-- ==== Sys2Proof/Machine/ServiceTests.lean ====
section
/-! DEFINITION. The authenticated console commands (Table 18.4): ATB, static levels, link, converter and comparator tests,
watchdogs and posted requests; and the boundary-scan port (R472, R473). -/

namespace Sys2Proof.Machine

/-! ### Acceptance (R478) -/

/-- An authenticated command: ERR 3 without a session, ERR 2 for an argument out of range, ERR 4 in a busy state that bars it, ERR 5 where
its precondition fails; else SVC_ACTION is recorded and the command carried out. -/
def State.authedUnless (s : State) (busy range pre : State → Bool) (action : Nat) (arg : State → Nat) (f : State → State) :
    Host.Outcome State Fault Refusal :=
  s.line fun s =>
    if !s.con.session then s.print [.err 3]
    else if !range s then s.print [.err 2]
    else if busy s then s.print [.err 4]
    else if !pre s then s.print [.err 5]
    else f (s.record 0xB002 2 action (arg s))
/-- No condition. -/
def always (_ : State) : Bool := true
/-- No busy state. -/
def never (_ : State) : Bool := false
/-- An authenticated command that no busy state bars. -/
def State.authed (s : State) (range pre : State → Bool) (action : Nat) (arg : State → Nat) (f : State → State) :
    Host.Outcome State Fault Refusal := s.authedUnless never range pre action arg f
/-- The last line of a command that ends at once. -/
def State.done (s : State) (l : List ConLine) : State := s.print (l ++ [.ok])

/-! ### The ATB ball (R479, Table 18.5) -/

/-- Selection codes. -/
def atbCode : AtbSel → Nat
  | .off => 0 | .ref1v0 => 1 | .ref0v5 => 2 | .vsa n => 0x10 + n | .vsb n => 0x20 + n | .cmp m => 0x40 + m
/-- The selection exists. -/
def atbRange : AtbSel → Bool
  | .vsa n | .vsb n => n < 16
  | .cmp m => m < 76
  | _ => true
/-- `atb sel` (R479). -/
def execSvcAtb (sel : AtbSel) (s : State) : Host.Outcome State Fault Refusal :=
  s.authed (fun _ => atbRange sel) always 1 (fun _ => atbCode sel) fun s =>
    ({ s with con := { s.con with atb := BitVec.ofNat 8 (atbCode sel) } }).done []

/-! ### Static levels (R481 to R483) -/

/-- Input undervoltage stands on every VIN_UV twin in service. -/
def State.inputDown (s : State) : Bool :=
  let l := [64, 65].filter s.compInService
  !l.isEmpty && l.all fun m => (s.comp m).out
/-- Every cell of a list that is there is QUARANTINED. -/
def State.allQuarantined (s : State) (l : List Nat) : Bool := l.all fun c => (s.cell c).state == .absent || (s.cell c).state == .quarantined
/-- R481 for the cells that a lane or link serves. -/
def State.levelOk (s : State) (cells : List Nat) : Bool := s.railsRest && (s.inputDown || s.allQuarantined cells)
/-- Code of a level. -/
def levelCode : LaneLevel → Nat
  | .idle => 0 | .hi => 1 | .lo => 2
/-- Level that a lane or FD pair is held at. -/
def levelCmd : LaneLevel → LaneCmd
  | .idle => .idle | .hi => .high | .lo => .low
/-- `lane k hi / lo / idle` (R481, R482). -/
def execSvcLane (p : Nat) (lvl : LaneLevel) (s : State) : Host.Outcome State Fault Refusal :=
  s.authed (fun s => p < 128 && (s.phase p).state != .unused) (fun s => s.levelOk (phaseCells p)) 2 (fun _ => levelCode lvl * 256 + p)
    fun s => (s.updPhase p fun x => { x with held := lvl != .idle, hold := levelCmd lvl }).done []
/-- `link n fd hi / lo / idle` (R481, R482). -/
def execSvcLinkFd (n : Nat) (lvl : LaneLevel) (s : State) : Host.Outcome State Fault Refusal :=
  s.authed (fun _ => n < 16) (fun s => s.levelOk (linkCells n)) 3 (fun _ => levelCode lvl * 256 + n)
    fun s => (s.updLink n fun l => { l with fdHeld := lvl != .idle, fdLevel := levelCmd lvl }).done []
/-- The lanes and links that hold a level whose precondition fails, as the console names them. -/
def State.lostLevels (s : State) : List ConLine :=
  ((indices 128 fun p => (s.phase p).held && !s.levelOk (phaseCells p)).map fun p =>
      .text (ascii ['A', 'B', 'O', 'R', 'T', 'E', 'D', ' ', 'L', 'A', 'N', 'E', ' '] ++ decText p))
    ++ (indices 16 fun n => (s.link n).fdHeld && !s.levelOk (linkCells n)).map fun n =>
      .text (ascii ['A', 'B', 'O', 'R', 'T', 'E', 'D', ' ', 'L', 'I', 'N', 'K', ' '] ++ decText n)
/-- STATIC_LEVEL_ABORT (R483): the precondition of a held level fails, every held level is idled, and a command that waits ends
with ERR 7. The ATB selection stays. -/
def execStaticLevelAbort (s : State) : Host.Outcome State Fault Refusal :=
  let l := s.lostLevels
  if l.isEmpty then complete s
  else
    let atb := s.con.atb
    let s := s.undoTests
    let s := { s with con := { s.con with atb := atb } }
    if s.con.waiting.isSome then complete (s.conEnd (l ++ [.err 7])) else complete (s.print l)

/-! ### Links, cells, converters and comparators (R484, R485) -/

/-- Cells of a link that `link n loop` tests. -/
def State.loopCells (s : State) (n : Nat) : List Nat :=
  (linkCells n).filter fun c => (s.cell c).healthy || (s.cell c).state == .silent
/-- `link n loop [pat]` (R484): LOOPBACK to each cell in slot order; the command waits for the last check. -/
def execSvcLinkLoop (n : Nat) (pat : Option (BitVec 24)) (s : State) : Host.Outcome State Fault Refusal :=
  s.authed (fun _ => n < 16) (fun s => !s.linkFault n) 4 (fun _ => n) fun s =>
    let l := s.loopCells n
    if l.isEmpty then s.done []
    else ((s.print []).conWait (.loopback n l [])).forEach l fun s c => s.sendCell 6 c (cellFrame c 9 (pat.getD 0xA5C35A).toNat false)
/-- `cell id c` (R484): READ_ID; the command waits for the three parts of its reply. -/
def execSvcCellId (c : Nat) (s : State) : Host.Outcome State Fault Refusal :=
  s.authed (fun _ => c < 1024) (fun s => (s.cell c).state != .absent) 5 (fun _ => c) fun s =>
    ((s.print []).conWait (.cellId c [none, none, none])).sendCell 6 c (cellFrame c 6 0 false)
/-- `adc check i` (R485): the arbitration starts at the end of the current pass, and the command waits for its outcome. -/
def execSvcAdcCheck (c : Nat) (s : State) : Host.Outcome State Fault Refusal :=
  s.authed (fun _ => c < 4) (fun s => s.pairPowered c) 6 (fun _ => c) fun s =>
    let s := (s.print []).conWait (.adc c)
    if (s.pair c).arbitrating then s else s.updPair c fun p => { p with arbDue := true }
/-- `cmp test m` (R485): the command waits for the test that the window rules of R262 give the comparator, after a repeat that is due. -/
def execSvcCmpTest (m : Nat) (s : State) : Host.Outcome State Fault Refusal :=
  s.authed (fun _ => m < 76) (fun s => s.compInService m) 7 (fun _ => m) fun s => (s.print []).conWait (.cmp m)

/-! ### Watchdogs (R354, R360) -/

/-- `wdt off` (R354): refused with HW, or with Fixative and FIX_LOCK; only with every rail OFF or PRIMED, and by a pair that runs. An
accepted disable is recorded, also where the watchdog does not run. -/
def execSvcWdtOff (m : Manager) (s : State) : Host.Outcome State Fault Refusal :=
  s.authed always (fun s => !s.wdLock m && s.railsRest && s.pairRuns m) 8 (fun _ => mgrNo m) fun s =>
    (s.stopWd m).done []
/-- `wdt on` (R354). -/
def execSvcWdtOn (m : Manager) (s : State) : Host.Outcome State Fault Refusal :=
  s.authed always (fun s => s.pairRuns m && (s.primed || s.blank)) 9 (fun _ => mgrNo m) fun s => (s.goWd m).done []
/-- `wdt force` (R360): OK is printed before the expiry acts. Whether the pair runs is no precondition. -/
def execSvcWdtForce (m : Manager) (regs : Frozen) (s : State) : Host.Outcome State Fault Refusal :=
  s.authed always State.railsRest 0xA (fun _ => mgrNo m) fun s => (s.done []).expire m true regs

/-! ### Records, dumps, RESUME (R389, R364, R359) -/

/-- `evt clear N` (R389): SRC = 2, no statement. -/
def execSvcEvtClear (n : Nat) (s : State) : Host.Outcome State Fault Refusal :=
  s.line fun s =>
    if !s.con.session then s.print [.err 3]
    else if 2 ^ 32 ≤ n then s.print [.err 2]
    else match (s.clearLog 2 (BitVec.ofNat 32 n)).1 with
      | 0 => (((s.record 0xB002 2 0xB n).clearLog 2 (BitVec.ofNat 32 n)).2).done []
      | 1 => s.print [.err 4]
      | _ => s.print [.err 2]
/-- `dump release` (R364, R488). -/
def execSvcDumpRelease (s : State) : Host.Outcome State Fault Refusal :=
  s.authedUnless State.dumpBusy always (fun s => s.dump.valid) 0xC (fun s => (s.dump.slot.getD 2 0).toNat) fun s => (s.releaseDump 2).done []
/-- `resume` (R359). -/
def execSvcResume (s : State) : Host.Outcome State Fault Refusal :=
  s.authed always (fun s => s.safe.active && !s.safe.fromCheck && !s.safe.resumed) 0xD (fun _ => 0) fun s =>
    (s.acceptResume 2).done []

/-! ### Posted requests (R212, R79) -/

/-- A request posted on the SVC channel, with TAG 0, for whose reply the command waits. -/
def State.svcPost (s : State) (code : Nat) (payload : List Word) : State :=
  match s.svcChannel with
  | some c =>
    ((s.print []).conWait (.reply (s.replyCh c) 0)).sendOn c code 0 false payload
  | none => s
/-- The binding gives SVC a channel to the HM. -/
def State.svcBound (s : State) : Bool := s.svcChannel.isSome
/-- `restore p` (R212). -/
def execSvcRestore (p : Nat) (s : State) : Host.Outcome State Fault Refusal :=
  s.authed (fun _ => p < 128) State.svcBound 0xE (fun _ => p) fun s => s.svcPost 13 [BitVec.ofNat 32 p]
/-- `wet id value` (R79): the size is that of the unit which the identifier names. -/
def execSvcWet (id v : Word) (s : State) : Host.Outcome State Fault Refusal :=
  s.authed always State.svcBound 0xF (fun _ => id.toNat) fun s =>
    s.svcPost 10 [id, BitVec.ofNat 32 (((s.unitOf id.toNat).map (·.1)).getD 4), v]

/-! ### The boundary-scan port (R472, R473) -/

/-- Instructions that take over the balls. -/
def takesBalls : TapInstr → Bool
  | .extest | .clamp | .highz => true
  | _ => false
/-- What the data register of an instruction captures: the identification code of version 0x1, part 0x1280 and the Holeth manufacturer
field; 0 in the bypass register. -/
def tapData : TapInstr → Option Word
  | .idcode => some 0x112805AB
  | .samplePreload | .extest => none
  | .bypass | .clamp | .highz | .other => some 0
/-- The instruction that a load leaves in the register: BYPASS for any other code, and for EXTEST, CLAMP and HIGHZ unless every
rail is OFF or PRIMED. -/
def State.tapLoaded (s : State) (i : TapInstr) : TapInstr :=
  if i == .other || (takesBalls i && !s.railsRest) then .bypass else i
/-- TAP_INSTRUCTION_LOAD (R472, R473): while EXTEST, CLAMP or HIGHZ is loaded every EN input is held off. -/
def execTapInstructionLoad (i : TapInstr) (s : State) : Host.Outcome State Fault Refusal :=
  if !s.primed then complete s
  else
    let j := s.tapLoaded i
    let s := { s with tap := { instr := j, data := tapData j, enHeld := takesBalls j } }
    complete (s.when (takesBalls j) fun s => { s with pins := { s.pins with enOn := 0 } })

end Sys2Proof.Machine
end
---------------
### Task requirements:
Above are the records; from them, give again exactly the lines from the one containing "def State.done (s" to the one containing "def execSvcAtb (sel", both lines included, and nothing more.

### Output:
def State.done (s : State) (l : List ConLine) : State := s.print (l ++ [.ok])

/-! ### The ATB ball (R479, Table 18.5) -/

/-- Selection codes. -/
def atbCode : AtbSel → Nat
  | .off => 0 | .ref1v0 => 1 | .ref0v5 => 2 | .vsa n => 0x10 + n | .vsb n => 0x20 + n | .cmp m => 0x40 + m
/-- The selection exists. -/
def atbRange : AtbSel → Bool
  | .vsa n | .vsb n => n < 16
  | .cmp m => m < 76
  | _ => true
/-- `atb sel` (R479). -/
def execSvcAtb (sel : AtbSel) (s : State) : Host.Outcome State Fault Refusal :=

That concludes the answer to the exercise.